→ Exercise prompt: In the data that follows, find the line with "segB := if kind"; transcribe it, every later line up to the one with "R28, R153). -/", and that line as well, exactly and with no others.

(Stored items)
-- ==== Sys2Proof/Machine/Admin.lean ====
section
/-! DEFINITION. The administration requests of ring 0 (chapter Administration Requests). Slot `i` carries the request; its
arguments are already copied. -/

namespace Sys2Proof.Machine

/-- The slot of a request that takes time is LIVE until the operation ends (R13, R143). -/
def State.setLive (s : State) (i : SlotId) : State := s.modSlot i fun t => { t with state := .live }

/-! ### Rings -/

/-- The checks of RING_CREATE (R145). -/
def State.ringCreateChecks (s : State) (a : RingCreateArgs) : List (Bool × Status) :=
  [ (1 ≤ a.ring.toNat && a.ring.toNat ≤ 7, .badRequest),
    (aligned64 a.base, .badRequest),
    (requestSizes.contains a.size.toNat, .badRequest),
    (1 ≤ a.weight.toNat && a.weight.toNat ≤ 15, .badRequest),
    (a.reserve.toNat ≤ 16, .badRequest),
    (1 ≤ a.cap.toNat && a.cap.toNat ≤ 64 && a.reserve.toNat ≤ a.cap.toNat, .badRequest),
    (a.cq.toNat ≤ 3, .badRequest),
    ((s.ring (ringOf a.ring)).state = .unconfigured, .inUse),
    ((s.cq (cqOf a.cq)).state = .active, .notFound),
    (s.reserveSum + a.reserve.toNat + s.sharedInUse ≤ Config.slotCount, .noSpace) ]

/-- The configuration a RING_CREATE gives (R146). -/
def RingCreateArgs.config (a : RingCreateArgs) : RingConfig where
  base := a.base
  size := a.size.toNat
  weight := some a.weight.toNat
  reserve := a.reserve.toNat
  cap := a.cap.toNat
  cq := cqOf a.cq

/-- RING_CREATE (R145, R146). -/
def State.takeRingCreate (s : State) (i : SlotId) (a : RingCreateArgs) : State :=
  match firstFailure (s.ringCreateChecks a) with
  | some status => s.refuse i status
  | none => (s.setRing (ringOf a.ring) (RequestRing.created a.config)).answer i (.outcome .ok)

/-- The checks of RING_DELETE (R147). -/
def State.ringDeleteChecks (s : State) (b : Byte) : List (Bool × Status) :=
  [ (1 ≤ b.toNat && b.toNat ≤ 7, .badRequest),
    ((s.ring (ringOf b)).state ≠ .unconfigured, .notFound),
    ((s.ring (ringOf b)).state ≠ .deleting, .busy) ]

/-- A fetch in flight for ring r is marked for discard (R116 step 2). -/
def State.markDiscard (s : State) (r : Ring) : State :=
  match s.fetch with
  | some f => if f.ring = r then { s with fetch := some { f with discard := true } } else s
  | none => s

/-- A LIVE slot of a deleted ring is flushed (R117). -/
def State.flushSlot (s : State) (j : SlotId) : State :=
  match (s.slot j).kind with
  | some .read | some .write =>
    (s.modSlot j fun t => { t with abortPending := true }).finishWaitingLegs j .flushed
  | some .hold => s.endHold (.outcome .aborted) j
  | _ => s

/-- The LIVE slots of ring r are flushed one at a time, in arrival order (R117). -/
def State.flushRing (s : State) (r : Ring) : State :=
  (s.slotsInOrder fun t => t.state = .live && t.ring = some r).foldl State.flushSlot s

/-- RING_DELETE (R116 to R119, R147). A deletion that does not complete as it is taken has its progress recorded (R13). -/
def State.takeRingDelete (s : State) (i : SlotId) (b : Byte) : State :=
  match firstFailure (s.ringDeleteChecks b) with
  | some status => s.refuse i status
  | none =>
    let r := ringOf b
    let s := (s.setLive i).modRing r fun q => { q with state := .deleting }
    let s := (s.markDiscard r).flushRing r
    let s := s.clearHoldsOf r (List.finRange 8)
    if s.holdsNoSlot r then s.completeDeletion r else s.setProgress i .drainingRing

/-- The checks of CQ_CREATE (R148). -/
def State.cqCreateChecks (s : State) (a : CqCreateArgs) : List (Bool × Status) :=
  [ (1 ≤ a.cq.toNat && a.cq.toNat ≤ 3, .badRequest),
    (aligned64 a.base, .badRequest),
    (completionSizes.contains a.size.toNat, .badRequest),
    (1 ≤ a.count.toNat, .badRequest),
    ((s.cq (cqOf a.cq)).state = .unconfigured, .inUse) ]

/-- The configuration a CQ_CREATE gives (R148). -/
def CqCreateArgs.config (a : CqCreateArgs) : CqConfig where
  base := a.base
  size := a.size.toNat
  count := a.count.toNat
  delay := a.delay.toNat

/-- CQ_CREATE (R148, R131). -/
def State.takeCqCreate (s : State) (i : SlotId) (a : CqCreateArgs) : State :=
  match firstFailure (s.cqCreateChecks a) with
  | some status => s.refuse i status
  | none => (s.setCq (cqOf a.cq) (CompletionRing.created a.config)).answer i (.outcome .ok)

/-- A request ring in state ACTIVE, ERRORED or DELETING is bound to completion ring c (R149). -/
def State.boundTo (s : State) (c : Cq) : Bool :=
  (List.finRange 8).any fun r => (s.ring r).configured && s.ringCq r = some c

/-- A segment's notice completion ring field names completion ring c (R149). -/
def State.namedForNotices (s : State) (c : Cq) : Bool :=
  (List.finRange 8).any fun g => (s.seg g).config.noticeCq = c

/-- The checks of CQ_DELETE (R149). -/
def State.cqDeleteChecks (s : State) (b : Byte) : List (Bool × Status) :=
  [ (1 ≤ b.toNat && b.toNat ≤ 3, .badRequest),
    ((s.cq (cqOf b)).state ≠ .unconfigured, .notFound),
    (!s.boundTo (cqOf b), .inUse),
    (!s.namedForNotices (cqOf b), .inUse) ]

/-- A record write requested for ring c and not yet issued is withdrawn (R149). -/
def State.withdrawWrite (s : State) (c : Cq) : State :=
  match s.write with
  | some w => if w.cq = c then { s with write := none } else s
  | none => s

/-- Completion ring c returns to UNCONFIGURED with the values of a reset; its postings are discarded (R131, R149). -/
def State.deleteCq (s : State) (c : Cq) : State :=
  ((s.setCq c CompletionRing.empty).discardPostings (s.cq c).backlog).withdrawWrite c

/-- CQ_DELETE (R149). -/
def State.takeCqDelete (s : State) (i : SlotId) (b : Byte) : State :=
  match firstFailure (s.cqDeleteChecks b) with
  | some status => s.refuse i status
  | none => (s.deleteCq (cqOf b)).answer i (.outcome .ok)

/-! ### Segments -/

/-- The checks of SEGMENT_CONFIG (R150). -/
def State.segConfigChecks (s : State) (a : SegConfigArgs) : List (Bool × Status) :=
  [ (a.seg.toNat ≤ 7, .badRequest),
    (200 ≤ a.bitTicks.toNat && a.bitTicks.toNat ≤ 20833, .badRequest),
    (4 ≤ a.wbase.toNat && a.wbase.toNat ≤ 63, .badRequest),
    (10 ≤ a.wbyte.toNat && a.wbyte.toNat ≤ 15, .badRequest),
    (4 ≤ a.guard.toNat, .badRequest),
    (1 ≤ a.wakeSettle.toNat, .badRequest),
    (a.wakeOnDemand.toNat ≤ 1, .badRequest),
    (a.noticeCq.toNat ≤ 3, .badRequest),
    ((s.seg (segOf a.seg)).lineState = .off, .inUse) ]

/-- The eight configuration fields of a SEGMENT_CONFIG (R80). -/
def SegConfigArgs.config (a : SegConfigArgs) : SegConfig where
  bitTicks := a.bitTicks
  wbase := a.wbase
  wbyte := a.wbyte
  guard := a.guard
  idleToDormant := a.idleToDormant
  wakeSettle := a.wakeSettle
  wakeOnDemand := a.wakeOnDemand = 1
  noticeCq := cqOf a.noticeCq

/-- SEGMENT_CONFIG (R80, R150). -/
def State.takeSegConfig (s : State) (i : SlotId) (a : SegConfigArgs) : State :=
  match firstFailure (s.segConfigChecks a) with
  | some status => s.refuse i status
  | none =>
    (s.modSeg (segOf a.seg) fun x => { x with configured := true, config := a.config }).answer i (.outcome .ok)

/-- The progress of a segment operation as it becomes pending (R87, R95, R98, R100; log entry 39). -/
def SegOp.firstProgress : SegOp → Progress
  | .start => .synchronizing
  | .stop => .awaitingFrameEnd
  | .sleep => .awaitingIdle
  | .wake => .pulsing

/-- The request's operation becomes pending on the segment, its slot LIVE and its progress recorded (R13, R94). -/
def State.setPending (s : State) (i : SlotId) (g : Seg) (op : SegOp) : State :=
  ((s.setLive i).setProgress i op.firstProgress).modSeg g fun x => { x with pendingOp := some { op := op, slot := i } }

/-- SEGMENT_START on a segment (R87). -/
def State.startSegment (s : State) (i : SlotId) (g : Seg) : State :=
  if (s.seg g).lineState = .off ∧ (s.seg g).configured then
    (s.setPending i g .start).modSeg g fun x => { x with lineState := .syncing, run := .counting }
  else s.refuse i .busy

/-- SEGMENT_STOP on a segment (R95, R96). -/
def State.stopRequest (s : State) (i : SlotId) (g : Seg) : State :=
  if (s.seg g).pendingOp.isSome then s.refuse i .busy
  else match (s.seg g).lineState with
    | .off => s.answer i (.outcome .ok)
    | .faulted _ => (s.modSeg g fun x => { x with lineState := .off }).answer i (.outcome .ok)
    | .active =>
      if (s.seg g).frame.isSome then s.setPending i g .stop else (s.stopSegment g).answer i (.outcome .ok)
    | .syncing | .dormant | .waking => (s.stopSegment g).answer i (.outcome .ok)

/-- SEGMENT_SLEEP on a segment; the checks in the order of R98. -/
def State.sleepRequest (s : State) (i : SlotId) (g : Seg) : State :=
  let x := s.seg g
  if x.pendingOp.isSome then s.refuse i .busy
  else match x.lineState with
    | .off | .syncing | .waking | .faulted _ => s.refuse i .busy
    | .dormant =>
      if x.hold ≠ .none then s.refuse i .conflict
      else if x.wakePulse.isSome then s.refuse i .busy
      else s.answer i (.outcome .ok)
    | .active =>
      if x.hold ≠ .none then s.refuse i .conflict
      else if (s.queue g).isEmpty then s.setPending i g .sleep
      else s.refuse i .busy

/-- SEGMENT_WAKE on a segment; a WAKE adopts an ON_DEMAND pulse (R100). -/
def State.wakeRequest (s : State) (i : SlotId) (g : Seg) : State :=
  let x := s.seg g
  if x.pendingOp.isSome then s.refuse i .busy
  else match x.lineState with
    | .active => s.answer i (.outcome .ok)
    | .dormant =>
      let s := s.setPending i g .wake
      if x.wakePulse.isSome then s else s.startWakePulse g .wake
    | .off | .syncing | .waking | .faulted _ => s.refuse i .busy

/-- A segment number above 7 is refused, any other is handed to its engine (R151). -/
def State.withSegment (s : State) (i : SlotId) (b : Byte) (f : Seg → State) : State :=
  if b.toNat ≤ 7 then f (segOf b) else s.refuse i .badRequest

/-- The checks of SEGMENT_QUERY (R152). -/
def queryChecks (a : SegQueryArgs) : List (Bool × Status) :=
  [ (a.seg.toNat ≤ 7, .badRequest),
    (a.first.toNat ≤ 3, .badRequest),
    (a.second.toNat ≤ 3, .badRequest),
    (a.clear.toNat ≤ 1, .badRequest) ]

/-- SEGMENT_QUERY: the result is taken first, then the selected counters are cleared if asked (R101, R152). -/
def State.takeSegQuery (s : State) (i : SlotId) (a : SegQueryArgs) : State :=
  match firstFailure (queryChecks a) with
  | some status => s.refuse i status
  | none =>
    let g := segOf a.seg
    let area := queryArea (s.seg g) (s.queue g).length a
    (if a.clear = 1 then s.modSeg g fun x => (x.clearCounter a.first).clearCounter a.second else s).answerWith i area

/-! ### Node map -/

/-- The checks of MAP_WRITE (R27); with the valid field no, only the entry number is checked. -/
def mapWriteChecks (a : MapWriteArgs) : List (Bool × Status) :=
  let kind := MapKind.ofCode a.kind
  let usesAB := kind = some .single || kind = some .pair
  (a.entry.toNat ≤ 31, .badRequest) ::
    if a.valid = false then []
    else [
      (kind.isSome, .badRequest),
      (a.first.toNat ≤ a.last.toNat, .badRequest),
      (a.idBase.toNat + (a.last.toNat - a.first.toNat) ≤ Config.lastFrameId, .badRequest),
      (!usesAB || a.segA.toNat ≤ 7, .badRequest),
      (kind ≠ some .pair || a.segB.toNat ≤ 7, .badRequest),
      (kind ≠ some .pair || a.segB ≠ a.segA, .badRequest),
      (kind ≠ some .fan || a.fanMask ≠ 0, .badRequest) ]

/-- The entry an accepted MAP_WRITE stores: fields the kind does not use are zero; an invalid entry is all zero (R25, R28). -/
def MapWriteArgs.stored (a : MapWriteArgs) : MapEntry :=
  if a.valid then
    match MapKind.ofCode a.kind with
    | none => MapEntry.empty
    | some kind =>
      { valid := true
        first := a.first
        last := a.last
        kind := kind
        segA := if kind = .fan then 0 else segOf a.segA
        segB := if kind = .pair then segOf a.segB else 0
        fanMask := if kind = .fan then a.fanMask else 0
        idBase := a.idBase
        readOk := a.readOk
        writeOk := a.writeOk }
  else MapEntry.empty

/-- Replace a node map entry. -/
def State.setEntry (s : State) (e : EntryId) (x : MapEntry) : State := { s with map := s.map.set e.val x e.isLt }

/-- MAP_WRITE (R27, R28, R153). -/
def State.takeMapWrite (s : State) (i : SlotId) (a : MapWriteArgs) : State :=
  match firstFailure (mapWriteChecks a) with
  | some status => s.refuse i status
  | none => (s.setEntry (entryOf a.entry) a.stored).answer i (.outcome .ok)

/-- MAP_READ (R29, R153). -/
def State.takeMapRead (s : State) (i : SlotId) (entry half : Byte) : State :=
  if entry.toNat ≤ 31 ∧ half.toNat ≤ 1 then
    s.answerWith i (imageHalf (s.map.get (entryOf entry)).image half)
  else s.refuse i .badRequest

/-! ### Limits -/

/-- SET_LIMITS (R154). -/
def State.takeSetLimits (s : State) (i : SlotId) (a : SetLimitsArgs) : State :=
  if a.holdLimit = 0 then s.refuse i .badRequest
  else
    { s with lifetimes := #v[a.class0, a.class1, a.class2, a.class3], holdLimit := a.holdLimit }.answer i (.outcome .ok)

end Sys2Proof.Machine
end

→ Result of this exercise:
        segB := if kind = .pair then segOf a.segB else 0
        fanMask := if kind = .fan then a.fanMask else 0
        idBase := a.idBase
        readOk := a.readOk
        writeOk := a.writeOk }
  else MapEntry.empty

/-- Replace a node map entry. -/
def State.setEntry (s : State) (e : EntryId) (x : MapEntry) : State := { s with map := s.map.set e.val x e.isLt }

/-- MAP_WRITE (R27, R28, R153). -/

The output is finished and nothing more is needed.